Collected data
********************
/-- The idle level is evaluated (R140), as it stands behind the front-end's own swap: a reversal found after a swap swaps the pair back (log entry 44,
DESIGN CHOICE). -/
def Dev.idleEval (d : Dev) (p : Nat) (mv : Int) : Dev :=
  let m := d.portMode p
  let st := d.portState p
  if !(m == 4 || m == 5) || !(st == 1 || st == 2 || st == 3) then d
  else
  let d := d.modPort p fun x => { x with idleQuiet := decide (-200 ≤ mv) && decide (mv ≤ 200) }
  if mv < -200 then
    if m = 4 && d.obb (K.P_POL_AUTO p) then
      (((d.portFlag p 0 true).modPort p fun x => { x with polSwap := !x.polSwap }).bump (K.P_POL_EVENTS p)).logE 0x2110 p
    else if d.hasFlag p 7 then d
    else (((d.portFlag p 7 true).bump (K.P_POL_EVENTS p)).logE 0x2111 p).degCheck p
  else if 200 < mv then d.portFlag p 7 false
  else d

/-! ### RECAL (R142) -/

/-- RECAL = 1. -/
def Dev.recalWrite (d : Dev) (p v : Nat) : Dev × Nat :=
  let st := d.portState p
  if v ≠ 1 then (d, Stat.range)
  else if !(st == 1 || st == 2 || st == 3) then (d, Stat.mode)
  else if d.sweepsPort p || d.calBusy (tileOf p) then (d, Stat.busy)
  else (d.event.recalStart p, Stat.done)

/-- A port's recalibration ends. -/
def Dev.recalEnd (d : Dev) (p : Nat) : Dev :=
  match (d.port p).recalEnds with
  | none => d
  | some t =>
    let d := ((d.upTo t).modPort p fun x => { x with recalEnds := none }).portFlag p 6 false
    let d := d.iff (d.portMode p == 3) fun d => (d.busIntegrate p).modPort p fun x => { x with integrating := d.portUp p }
    if (d.tile (tileOf p)).calPort = some p then d.calNext (tileOf p) 25 (p + 1) else d

/-! ### Faults and retries (R156 to R159) -/

/-- Is a pin used in the port's mode (R122)? -/
def Dev.pinUsed (d : Dev) (p pin : Nat) : Bool :=
  match d.portMode p with
  | 0 => false
  | 1 => decide (pin < 4)
  | 2 => decide (pin < 2)
  | 3 => decide (pin < 2)
  | 4 => decide (pin < 2)
  | 5 => decide (pin < 4)
  | 6 => d.obn (K.P_ENC_INPUT p) == 0 || pin == 0 || pin == 2 || pin == 4
  | _ => decide (pin < 5)

/-- A failed attempt of a retry (R159). RETRY_POLICY is looked at as a port enters Fault, and a write of 0 afterwards lets the retries go on (log entry 44,
DESIGN CHOICE). -/
def Dev.failAttempt (d : Dev) (p : Nat) : Dev :=
  let d := (d.modPort p fun x => { x with attempts := x.attempts + 1, retry := .idle }).bump (K.P_RETRY_COUNT p)
  let d := d.logE 0x2105 p
  let lim := d.obn (K.P_RETRY_MAX p)
  if lim ≠ 0 && lim < (d.port p).attempts then d.portQuarantine p 5 else d.retryWait p

/-- The working range of a port's used pins in 0.01 V (R155). -/
def Dev.pinRange (d : Dev) (p : Nat) : Int × Int :=
  match d.portMode p with
  | 1 | 2 => (-600, 600)
  | 3 => (-1200, 1200)
  | 4 | 5 => (-700, 1200)
  | 6 => if d.obn (K.P_ENC_INPUT p) = 2 then (-300, 3200) else (-700, 1200)
  | _ => (-300, 3200)

/-- Is a voltage at a used pin outside its working range (R155)? -/
def Dev.pinOut (d : Dev) (p : Nat) (cv : Int) : Bool := decide (cv < (d.pinRange p).1) || decide ((d.pinRange p).2 < cv)

/-- An overvoltage in the sample in which the port went to Fault by OVERCURRENT: the cause is OVERVOLTAGE, and the fault counts as one; with
RETRY_POLICY 0 the port is Quarantined by then, with cause RETRIES (R157, R159). -/
def Dev.overBoth (d : Dev) (p pin : Nat) : Dev :=
  if (d.port p).overAt = some d.now then
    let d := (d.iff (d.portState p == 4) fun d => d.setOb (K.PORT_CAUSE p) 10).modPort p fun x => { x with overAt := none }
    ((d.setOb (K.P_FAULT_PIN p) pin).setOb (K.P_OC_EVENTS p) ((d.port p).ocWas : Nat)).bump (K.P_OV_EVENTS p)
  else d

/-- A short circuit or an overvoltage at a pin (R127, R156, R157). In a retry's window it fails the attempt, which is no
new fault of the counters. -/
def Dev.lineFault (d : Dev) (p pin cause counter : Nat) : Dev :=
  let st := d.portState p
  if !d.pinUsed p pin then d else
  match st, (d.port p).retry with
  | 4, .window n _ => ((d.setOb (K.P_FAULT_PIN p) pin).release n).failAttempt p
  | 4, _ => if cause = 10 then d.overBoth p pin else d
  | 5, _ => if cause = 10 then d.overBoth p pin else d
  | _, _ =>
    if !(st == 1 || st == 2 || st == 3) then d else
    let was := d.obn (K.P_OC_EVENTS p)
    let d := (d.setOb (K.P_FAULT_PIN p) pin).bump counter
    let d := ((d.portTo p 4 (some cause)).logE 0x2102 p).modPort p fun x => { x with overAt := if cause = 9 then some d.now else none, ocWas := was }
    if d.obn (K.P_RETRY_POLICY p) = 0 then d.portQuarantine p 5 else d.retryWait p

/-- The retry delay ends: the permit is asked for (R159). -/
def Dev.retryAsk (d : Dev) (p : Nat) : Dev :=
  match (d.port p).retry with
  | .delay t =>
    if d.portState p ≠ 4 then d else
    match (d.upTo t).ask (.retry p) 250 5000 1 100 0 with
    | (d, .granted n) => d.modPort p fun x => { x with retry := .answered (some n) }
    | (d, .queued) => d.modPort p fun x => { x with retry := .asked }
    | (d, _) => d.modPort p fun x => { x with retry := .answered none }
  | _ => d

/-- OVERVOLTAGE: a used pin has stood at a voltage (0.01 V) for 5 µs (R155, R157). -/
def Dev.overVolt (d : Dev) (p pin : Nat) (cv : Int) : Dev := if d.pinOut p cv then d.lineFault p pin 10 (K.P_OV_EVENTS p) else d

/-- Are all used pins of a port within their working range, at the voltages (0.01 V) that they have kept for 5 µs (R159)? -/
def Dev.pinsIn (d : Dev) (p : Nat) (cv : Vector Int 5) : Bool := (List.range 5).all fun i => !(d.pinUsed p i && d.pinOut p ((cv.toList[i]?).getD 0))

/-- The answer to a retry's request is acted on, and the pins are checked (R159). -/
def Dev.retryGo (d : Dev) (p : Nat) (cv : Vector Int 5) : Dev :=
  match (d.port p).retry with
  | .answered none => d.retryWait p
  | .answered (some n) => if d.pinsIn p cv then d.modPort p fun x => { x with retry := .window n (d.now + 5000000) } else (d.release n).failAttempt p
  | _ => d

/-- The 5 ms of a retry pass without a fault: the port probes (R159). Where T1L_LEVEL has come to need a reservation meanwhile, the port takes it first
(R131; log entry 21). -/
def Dev.retryEnd (d : Dev) (p : Nat) : Dev :=
  match (d.port p).retry with
  | .window n t =>
    let d := (d.upTo t).release n
    if d.portMode p = 2 && d.obn (K.P_T1L_LEVEL p) != 0 && (d.port p).res = 0 && !(d.port p).lowOnly then
      ((d.modPort p fun x => { x with retry := .idle }).bringUp p 2 true none).1
    else d.probe p none
  | _ => d

/-- The attempt counter after 10 s in service (R159). -/
def Dev.retryReset (d : Dev) (p : Nat) : Dev :=
  if d.portUp p then (d.upTo ((d.port p).serviceSince + 10000000000)).modPort p fun x => { x with attempts := 1 } else d

/-! ### Reflectometry (R160 to R165) -/

/-- The status of TDR_START before any resource is taken (R160). -/
def Dev.tdrStatus (d : Dev) (p : Nat) : Nat :=
  let st := d.portState p
  let any := d.mode == 2 || d.mode == 7
  if d.obn (K.P_TDR_PAIRS p) % 16 = 0 then Stat.range
  else if d.mode = 6 || !(any || st == 0 || st == 4 || st == 5) then Stat.mode
  else if !d.tileRuns (tileOf p) then Stat.asleep
  else if d.sweepsPort p then Stat.busy
  else Stat.done
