/-- The effect of an operation that its path admits. -/
def Dev.perform (d : Dev) (r : Src) (op key arg : Nat) (w : List Nat) : Dev × Option Ans :=
  let at1 := fun (x : Dev × Ans) => (x.1, some x.2)
  match op with
  | 1 => (d, some (d.opRead r key))
  | 2 => d.opWrite r key w
  | 3 => (d, some (d.opReadMulti r w))
  | 4 => d.opWriteMulti r w
  | 5 => (d, some (d.opSigRead r key arg))
  | 6 => at1 (d.opSig r .write key w)
  | 7 => at1 (d.opSig r .force key w)
  | 8 => at1 (d.opSig r .unforce key w)
  | 9 => d.opPut r key arg w
  | 10 => (d, some (d.opGet r key arg w))
  | 11 => if d.barred r.via 0 then (d, some (ans Stat.quarantined)) else if d.pathLevel r.via < 3 then (d, some (ans Stat.denied)) else answered (d.saveReq r)
  | 12 => at1 (d.opRestore r)
  | 13 => at1 (d.opSubscribe r key arg)
  | _ => (d, some (ans Stat.range))

/-- The effect of a request's operation. A payload above 61 words is refused with TYPE, after the checks that come before it (R73, R74). -/
def Dev.operate (d : Dev) (r : Src) (op key arg : Nat) (w : List Nat) : Dev × Option Ans :=
  let bad := match r.via with
    | .smbus => if smbAllows op key w then Stat.done else Stat.denied
    | .aapOpen _ _ => if openAllows op key w then Stat.done else Stat.auth
    | _ => Stat.done
  if bad ≠ Stat.done then (d, some (ans bad))
  else if 61 < w.length then
    let st := if op = 3 || op = 4 then Stat.type else match (d.perform r op key arg w).2 with
      | some a => if [Stat.quarantined, Stat.noKey, Stat.denied, Stat.mode].contains a.status then a.status else Stat.type
      | none => Stat.type
    (d, some (ans st))
  else d.perform r op key arg w

/-- The keys a transaction is on (R81). -/
def Tx.keys (d : Dev) (t : Tx) : List Nat :=
  match t.op with
  | 1 | 2 | 9 | 10 | 13 => [t.key]
  | 3 => t.args.drop 1
  | 4 => (d.multiItems t.src.via 61 (t.args.drop 1)).map (·.1)
  | _ => []

/-- Does an earlier transaction on the same key stand in the way (R81)? Before a later write, a waiting mode request or port write does not: the later
one ends it (R41, R135). -/
def Dev.blocked (d : Dev) (t : Tx) : Bool :=
  let keys := t.keys d
  let writes := t.op == 2 || t.op == 4
  (d.dict.inflight.takeWhile fun u => u.src != t.src).any fun u =>
    u.took.isNone && !(writes && (u.wait == .mode || (match u.wait with
      | .portAnswer _ => true
      | _ => false))) && (u.keys d).any keys.contains

/-- A transaction has its answer: SEQ, its entry in the journal when it has taken effect, its end, and the completion on its path. From here on it is no
longer in flight, also while it waits for a slot of the completion ring (R80, R87; DESIGN CHOICE, log entry 59).
A request that powered the dictionary service off is answered on the Sump's path only. -/
def Dev.finish (d : Dev) (t : Tx) (s0 : Nat) (a : Ans) : Dev :=
  let took := a.status = Stat.done || a.took
  let d := if took && !a.reads && d.seq = s0 then d.event else d
  let seq := if a.reads then (if took then s0 else 0) else if took then d.dict.took.getD ((s0 + 1) % 2 ^ 24) else 0
  let d := d.iff (took && !a.reads) fun d => d.journal t a.status seq
  if !d.domOn 2 && t.src.via ≠ .smbus then d
  else (d.endTx t.src).deliverCompl ⟨t.src, t.op, a.status, a.index, seq, a.data⟩

/-- Carry out a transaction kept in flight. `f` is its operation. -/
def Dev.carry (d : Dev) (t : Tx) (f : Dev → Dev × Option Ans) : Dev :=
  let s0 := d.seq
  match f (d.modDict fun x => { x with took := none }) with
  | (d, some a) => (d.finish t s0 a).modDict fun x => { x with took := none }
  | (d, none) => d

/-- A request is taken by the dictionary keeper, with `f` its operation (R80). -/
def Dev.take (d : Dev) (r : Src) (op key : Nat) (args : List Nat) (f : Dev → Dev × Option Ans) : Dev :=
  if 256 ≤ d.dict.inflight.length || d.dict.inflight.any fun t => t.src == r then
    (d.bump K.DICT_BUSY).deliverCompl ⟨r, op, Stat.busy, 0, 0, []⟩
  else
    let t : Tx := { src := r, op := op, key := key, started := d.now, wait := waitFor d r op key (args.getD 1 0), args := args }
    let d := { d with free := d.free + 512 }
    if d.blocked t then d.keepTx { t with wait := .behind } else (d.keepTx t).carry t f

/-- The Sump serves its own area, and refuses or passes the rest (R96). -/
def Dev.smbServe (d : Dev) (r : Src) (op key arg : Nat) (w : List Nat) : Dev :=
  let t : Tx := { src := r, op := op, key := key, started := d.now, wait := .flash }
  if smbAllows op key w && op = 2 && key = K.MODE_REQUEST && w = [7] then
    d.carry t fun d => (d.sumpHold true, some (ans Stat.done))
  else if smbAllows op key w && bits key 23 20 ≠ 15 then d.deliverCompl ⟨r, op, Stat.asleep, 0, 0, []⟩
  else d.carry t fun d => d.operate r op key arg w

/-- One request of R74 on its path. While no keeper holds the role it is not taken, but for what the Sump answers. -/
def Dev.request (d : Dev) (r : Src) (op key arg : Nat) (w : List Nat) : Dev :=
  if r.via = .smbus && (!d.served 0 || !smbAllows op key w || bits key 23 20 = 15) then d.smbServe r op key arg w
  else if !d.served 0 then d
  else d.take r op key (arg :: w) fun d => d.operate r op key arg w

/-- A request from its words (R74): LEN above 61 is refused with TYPE. -/
def Dev.requestWords (d : Dev) (via : Via) (w : List Nat) : Dev :=
  let w0 := w.getD 0 0
  let n := bits w0 7 0
  d.request ⟨via, BitVec.ofNat 8 (bits w0 15 8)⟩ (bits w0 23 16) (w.getD 1 0) (w.getD 2 0)
    (if n ≤ 61 then (w.drop 3).take n ++ List.replicate (n - (w.drop 3).length) 0 else List.replicate 62 0)

/-- A WRITE, and a whole DOMAIN_PUT, as one request. -/
def Dev.writeReq (d : Dev) (r : Src) (key : Nat) (w : List Nat) : Dev := d.request r 2 key 0 w
def Dev.putReq (d : Dev) (r : Src) (key : Nat) (img : List Byte) : Dev :=
  if !d.served 0 then d else d.take r 9 key [0] fun d => d.opPutAll r key img

/-- Transactions whose turn on their key has come (R81). -/
def Dev.unblock (d : Dev) : Nat → Dev
  | 0 => d
  | fuel + 1 =>
    if !d.served 0 then d else
    match d.dict.inflight.find? fun t => t.wait == .behind && !d.blocked t with
    | none => d
    | some t =>
      let w := t.args.drop 1
      let t' := { t with wait := waitFor d t.src t.op t.key (w.getD 0 0) }
      let d := d.modDict fun x => { x with inflight := x.inflight.map fun u => if u.src = t.src then t' else u }
      (d.carry t' fun d => d.operate t.src t.op t.key (t.args.getD 0 0) w).unblock fuel

/-! ### The Hatch rings and the quick window (R85 to R90) -/

/-- Take every posted slot of the request ring. -/
def Dev.takeSlots (d : Dev) : Nat → Dev
  | 0 => d
  | fuel + 1 =>
    if d.ringFill 1 2 = 0 || !d.served 0 || !d.domOn 2 then d else
    let h := d.ld (hatch 2)
    let w := d.ldAll (hatch (0x100 + 64 * (h % 256))) 64
    ((d.st (hatch 2) ((h + 1) % 2 ^ 24)).requestWords .hatch w).takeSlots fuel

/-- The request ring is served after a doorbell. -/
def Dev.serveRing (d : Dev) : Dev :=
  if d.dict.rung && d.served 0 && d.domOn 2 then
    (d.modDict fun x => { x with rung := false }).takeSlots (min 256 (d.ringFill 1 2))
  else d

/-- The quick window's operation, once a keeper takes it. -/
def Dev.serveQuick (d : Dev) : Dev :=
  let q := d.dict.quick
  if q.op = 0 || !d.served 0 then d else
  let d := d.modDict fun x => { x with quick := { x.quick with op := 0 } }
  d.request ⟨.quick, 0⟩ (if q.op = 1 then 1 else 2) q.key 0 (if q.op = 1 then [] else if q.op = 2 then [q.data0] else [q.data0, q.data1])

/-- A notification ring entry, or one more lost (R87). -/
def Dev.postNote (d : Dev) (w : List Nat) : Dev :=
  if 128 ≤ d.ringFill 5 6 then d.st (hatch 7) (min (d.ld (hatch 7) + 1) (2 ^ 24 - 1))
  else
    let t := d.ld (hatch 5)
    (d.stAll (hatch (0x8100 + 16 * (t % 128))) w).st (hatch 5) ((t + 1) % 2 ^ 24)

/-- A subscription falls due (R79): a period passes, or the value has changed.
While AAP_OPEN_READ is 0 the subscriptions of the path without a session are mute and stay (log entry 59, DESIGN CHOICE). -/
def Dev.subscribeSend (d : Dev) (via : Via) (num : Nat) : Dev :=
  match d.dict.subs.find? fun s => s.via == via && s.num == num with
  | none => d
  | some s =>
    if !d.served 0 then d else
    let d := d.upTo (s.sentAt + (if s.period = 0 then 1 else s.period) * 1000000)
    match d.desc s.key with
    | none => d
    | some x =>
      let v := d.wordsAt x s.key
      if s.onChange && v == s.last then d else
      let w := [0xC0 * 65536 + num * 256 + v.length, 0, d.seq] ++ v
      let d := d.modDict fun y => { y with subs := y.subs.map fun u => if u.via = via && u.num = num then { u with sentAt := d.now, last := v } else u }
      let d := { d with free := d.free + 512 }
      match via with
      | .hatch => d.postNote w
      | .aap k => (d.aapSend k.val 0x12 (bytesOf w)).1
      | .mgmt c => d.emit (.notify c.val w)
      | .aapOpen u addr =>
        if d.obb K.AAP_OPEN_READ then let (n, d) := d.fresh 32; d.emit (.aap u.val addr (aapDgram 0x12 0xFFFF n (bytesOf w) none)) else d
      | _ => d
********************
WHAT IS BEING ASKED: Will you return exactly the lines above from the one with "operation (R80). -/" down to the one with "def Dev.smbServe (d", counting both as part of the range?

WRITTEN ANSWER:
/-- A request is taken by the dictionary keeper, with `f` its operation (R80). -/
def Dev.take (d : Dev) (r : Src) (op key : Nat) (args : List Nat) (f : Dev → Dev × Option Ans) : Dev :=
  if 256 ≤ d.dict.inflight.length || d.dict.inflight.any fun t => t.src == r then
    (d.bump K.DICT_BUSY).deliverCompl ⟨r, op, Stat.busy, 0, 0, []⟩
  else
    let t : Tx := { src := r, op := op, key := key, started := d.now, wait := waitFor d r op key (args.getD 1 0), args := args }
    let d := { d with free := d.free + 512 }
    if d.blocked t then d.keepTx { t with wait := .behind } else (d.keepTx t).carry t f

/-- The Sump serves its own area, and refuses or passes the rest (R96). -/
def Dev.smbServe (d : Dev) (r : Src) (op key arg : Nat) (w : List Nat) : Dev :=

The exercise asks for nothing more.